The county has moved up and down on the list — even was off it for a time several years ago during a period of reforms intended to address the reputation.

But the latest report accuses the county of becoming a favorite destination for personal injury lawyers filing asbestos-related lawsuits, almost always on behalf of out-of-state plaintiffs, Akin said.


· Only 1 in 10 of the lawsuits filed in Madison County is filed by a plaintiff who ever worked or lived in the county.

· Statistics show the problem is getting worse: In 2006, asbestos filings in Madison County reached a low point of 325, after having been on the rise for many years. Since then, the number of asbestos filings has increased each year to 455 in 2007, 639 in 2008, 814 in 2009, 840 in 2010, 953 in 2011 and 1,563 in 2012 and a new record of 1,678 in 2013.

· Despite having only .08 percent of the U.S. population, Madison County now accounts for one in four asbestos lawsuits filed in the U.S.

Now, even more asbestos lawsuits could be filed in Madison County as a result of what Akin calls “surprise legislation” pushed by the Illinois Trial Lawyers Association in the 11th hour of the recently concluded fall veto session of the Illinois General Assembly. The legislation (SB 2221) eliminates the state’s 10-year “statute of repose” on the exposure to asbestos on building sites during construction projects, which means lawsuits arising from asbestos exposure at construction sites will have no time restrictions.

“For far too long, Illinois has been a haven for frivolous lawsuits, which has driven away businesses and kept other employers from moving here,” explained Akin. “Aggressive personal injury lawyers have transformed Illinois from the “Land of Lincoln” into the “Land of Lawsuits,” and now they’ve worked behind the scenes to pass legislation that will make it even easier for them to file lawsuits here. This 11th hour backroom money grab will only result in more lawsuits and ultimately less jobs and opportunities for Illinois residents.”

Akin continued, “Illinois needs to be creating jobs, not more ways to file lawsuits. Governor-elect Rauner has already pledged to make common sense lawsuit reform a top priority next year, following the lead of neighboring states like Wisconsin that have attracted new businesses to their state as a result of enacting lawsuit reforms.
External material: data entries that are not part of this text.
-- ==== Sys2Proof/Machine/Load.lean ====
section
/-! DEFINITION. Loads of a node (R98, R101, R112, R113, R121, R122, R155, R169 to R172, R178, R181): which
copy serves a line, what the window and the block's own stores lay over it, and rounds. -/

namespace Sys2Proof

/-- Does a policy fill the L1 (R121)? -/
def Policy.fillsL1 (p : Policy) : Bool := p = .normal || p = .evictFirst

/-- Do fills of a policy enter at the LRU position (R121)? -/
def Policy.lru (p : Policy) : Bool := p = .evictFirst || p = .streaming

end Sys2Proof

namespace Sys2Proof.Machine

/-- How an access of a slot ends: with a value, in a precise trap, frozen on a translation, on a poisoned
word, or asleep on a counter. -/
inductive Got (α : Type) where
  | ok (x : α) (s : State)
  | trap (c : Cause) (addr : Word) (s : State)
  | walk (s : State)
  | poison (s : State)
  | sleep (w : Watch) (s : State)

/-- An access of a slot whose translation gives nothing now. -/
def XErr.got {α : Type} (e : XErr) (va : Word) (s : State) : Got α := match e with
  | .addr => .trap .address va s
  | .poison => .poison s
  | .fault => .walk s

/-- A mask of words as a mask of bits. -/
def wordBits (w : Word32) : Vec := ofLanes fun i => if w.getLsbD i then BitVec.allOnes 32 else 0

/-- Takes the words of a mask from one line and the rest from another. -/
def mergeWords (old new : Vec) (w : Word32) : Vec := (old &&& ~~~(wordBits w)) ||| (new &&& wordBits w)

/-- Does a mask cover another? -/
def covers (have_ want : Word32) : Bool := want &&& ~~~have_ = 0

/-- The master that a node is (R69). -/
def Node.master (n : Node) : Master := ⟨n.ctx, 0⟩

/-- Notes a use of an L1 line. -/
def State.useL1 (s : State) (t k : Nat) : State :=
  let (u, s) := s.tickUse
  s.setL1 t k { s.l1 t k with use := u }

/-- Fills words of a remote line into an L1, in S (R98, R104). -/
def State.fillRemote (s : State) (t k : Nat) (w : Word32) (v : Vec) (round : Option (Nat × Nat)) (lru : Bool) :
    State :=
  let s := s.l1Room t k
  let l := s.l1 t k
  let l := if l.round = round then l else L1Line.empty
  let (u, s) := s.useAt lru
  s.setL1 t k { l with s := l.s ||| w, data := mergeWords l.data v w, round := round, use := u }

/-- Notes a use of an RDC line. -/
def State.useRdc (s : State) (d k : Nat) : State :=
  let (u, s) := s.tickUse
  s.modDie d fun x => { x with rdc := x.rdc.modify k fun l => { l with use := u } }

/-- The RDC copy that may serve an ordinary load: it covers the words, carries a time stamp, and was filled
after the unit of the acquire mark (R112). -/
def State.rdcTimed (s : State) (d k : Nat) (w : Word32) (mark : Nat) : Option Vec :=
  match Tbl.get? k (s.die d).rdc with
  | none => none
  | some l =>
    if covers l.valid w && !l.stamp.isRound then
      match (s.die d).stampVal (rdcSlice k) l.stamp with
      | some u => if mark < u then some l.data else none
      | none => none
    else none

/-- The first word of a mask, and the one past its last. -/
def firstWord (w : Word32) : Nat := ((List.range 32).find? fun i => w.getLsbD i).getD 0
def pastWord (w : Word32) : Nat := 32 - (((List.range 32).find? fun i => w.getLsbD (31 - i)).getD 0)

/-- The span that an L1 asks for on a miss (R103): it holds the words that the load needs, and as many words around them as
a free choice takes (log 5); a poisoned word is not taken in. -/
def State.spanFor (s : State) (k : Nat) (w : Word32) : Word32 × State :=
  let (a, s) := s.pick (firstWord w + 1)
  let (b, s) := s.pick (33 - pastWord w)
  let x := bytesMask (4 * a) (4 * (pastWord w + b - a))
  (if s.linePoisoned k x then w else x, s)

/-- A load of a line homed elsewhere (R112, R121). -/
def State.loadRemote (s : State) (t k : Nat) (m : Master) (mark : Nat) (w : Word32) (p : Policy) (host : Bool) :
    Except AccErr Vec × State :=
  let d := dieOf t
  let l := s.l1 t k
  if p.fillsL1 && covers l.valid w && l.round.isNone then (.ok l.data, s.useL1 t k)
  else
    match (if p = .streaming then none else s.rdcTimed d k w mark) with
    | some v =>
      let s := s.useRdc d k
      (.ok v, if p.fillsL1 then s.fillRemote t k w v none p.lru else s)
    | none =>
      let (w, s) := if p = .streaming then (w, s) else s.spanFor k w
      match s.homeLine d m k w p.lru p.fillsL1 with
      | (.error e, s) => (.error e, s)
      | (.ok v, s) =>
        if p = .streaming || (host && p = .bypass) then (.ok v, s)
        else
          let (st, s) := s.timeStamp d (rdcSlice k)
          let s := s.rdcPut d k w v st p.lru
          (.ok v, if p.fillsL1 then s.fillRemote t k w v none p.lru else s)

/-- A load of words of a line by a CT: what serves it depends on its home and its policy (R98, R121). A valid copy in the L1 serves
it even where its line has been poisoned at the home since (DESIGN CHOICE, log 59). -/
def State.loadLine (s : State) (t k : Nat) (m : Master) (mark : Nat) (w : Word32) (p : Policy) :
    Except AccErr Vec × State :=
  let d := dieOf t
  match s.home d (k * 128) with
  | .slice h _ =>
    if h = d then
      if p.fillsL1 && covers (s.l1 t k).valid w then (.ok (s.lineAt k), s.useL1 t k)
      else
        let (w, s) := if p.fillsL1 then s.spanFor k w else (w, s)
        match s.homeLine d m k w p.lru false with
        | (.error e, s) => (.error e, s)
        | (.ok v, s) => (.ok v, if p.fillsL1 then s.dirRead t (k % 2 ^ 38) w p.lru else s)
    else s.loadRemote t k m mark w p false
  | .proxy l _ => if s.hostIsCxl l then s.loadRemote t k m mark w p true else s.homeLine d m k w p.lru false
  | .peer _ => s.loadRemote t k m mark w p false
  | _ => s.homeLine d m k w p.lru false

/-- A load through the constant path: a constant line, or the home, which fills one where an L1 may hold the line (R98, R122,
R181). `lay` puts the node's own earlier bytes over what the home gives. -/
def State.loadConst (s : State) (t k : Nat) (m : Master) (w : Word32) (lay : Vec → Vec) : Except AccErr Vec × State :=
  let c := constKey k
  let l := s.l1 t c
  if covers l.valid w then (.ok (lay l.data), s.useL1 t c)
  else
    match s.homeLine (dieOf t) m k w false true with
    | (.error e, s) => (.error e, s)
    | (.ok v, s) =>
      let v := lay v
      if s.ownLine (dieOf t) (k * 128) || s.farLine (dieOf t) (k * 128) then
        let s := s.l1Room t c
        let l := s.l1 t c
        let (u, s) := s.tickUse
        (.ok v, s.setL1 t c { l with s := l.s ||| w, data := mergeWords l.data v w, const := true, use := u })
      else (.ok v, s)

/-! ### Rounds (R165 to R172) -/

/-- Number of slots V of a region. -/
def RoundRegion.slots (r : RoundRegion) : Nat := if r.ver = 0 then 1 else if r.ver = 1 then 2 else 4

/-- The declared region and slot in which an address lies (R172). -/
def Node.slotOf (n : Node) (va : Nat) : Option (Nat × RoundRegion × Nat) :=
  (n.rounds.find? fun p => p.2.base ≤ va && va < p.2.base + p.2.slots * p.2.len).map fun p =>
    (p.1, p.2, (va - p.2.base) / p.2.len)

/-- The needed round of LDB with a numeric bound (R169). -/
def Node.needed (n : Node) (k bound : Nat) : Nat :=
  Nat.max ((vget n.cur k 0).toNat - bound) (vget n.floor k 0).toNat

/-- The round that slot j holds when p is published: none when no round has been published in it (R172). -/
def roundIn (p j v : Nat) : Option Nat :=
  let back := (p + v - j % v) % v
  if back ≤ p then some (p - back) else none

/-- A round-stamped copy that a node may use: the virtual address read, its slot, physical line, whether its page is
shared-volatile, whether the L1 holds it, its round (none for an antique one) and the line (R110, R113, R169). -/
structure Copy where
  va : Nat
  slot : Nat
  line : Nat
  sv : Bool
  inL1 : Bool
  round : Option Nat
  data : Vec
  deriving DecidableEq, Repr

/-- The copies of a line for a region of a context, in the L1 and in the RDC. Only a copy that covers the words counts
(R111, R113). -/
def State.copyRound (s : State) (t : Nat) (ctx : BitVec 12) (reg va slot k : Nat) (sv : Bool) (w : Word32) : List Copy :=
  let l := s.l1 t k
  let a := match l.round with
    | some (g, r) => if g = reg && covers l.valid w then [⟨va, slot, k, sv, true, some r, l.data⟩] else []
    | none => []
  let x := s.die (dieOf t)
  let b := match Tbl.get? k x.rdc with
    | some q =>
      if covers q.valid w && x.roundOf k q ctx reg then [⟨va, slot, k, sv, false, x.stampVal (rdcSlice k) q.stamp, q.data⟩] else []
    | none => []
  a ++ b

/-- The copy with the highest round among those that satisfy a test; an antique one ranks below all (R169). -/
def bestCopy (ok : Option Nat → Bool) (l : List Copy) : Option Copy :=
  (l.filter fun c => ok c.round).foldl (fun (a : Option Copy) c =>
    match a with
    | none => some c
    | some b =>
      match b.round, c.round with
      | none, some _ => some c
      | some x, some y => if x < y then some c else a
      | _, none => a) none

/-- A copy serves a load: its use is noted, and one of the RDC fills the L1 where the policy lets it (R100, R121, R185). -/
def State.useCopy (s : State) (t reg : Nat) (c : Copy) (w : Word32) (p : Policy) : State :=
  if c.inL1 then s.useL1 t c.line
  else
    let s := s.useRdc (dieOf t) c.line
    match c.round with
    | some r => if p.fillsL1 then s.fillRemote t c.line w c.data (some (reg, r)) p.lru else s
    | none => s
“Unfortunately, the early Christmas gift to the personal injury lawyers from our lame duck legislature that will make it easier to file asbestos-related lawsuits here is not likely to be reversed by the General Assembly next year, so it will be up to Madison County judges to stand up to the trial lawyers and sanction them for filing lawsuits here that have nothing to do with Illinois. Standing up to the personal injury lawyers and dismissing lawsuits from plaintiffs who do not live or work in Madison County should be every judge’s New Year’s resolution.”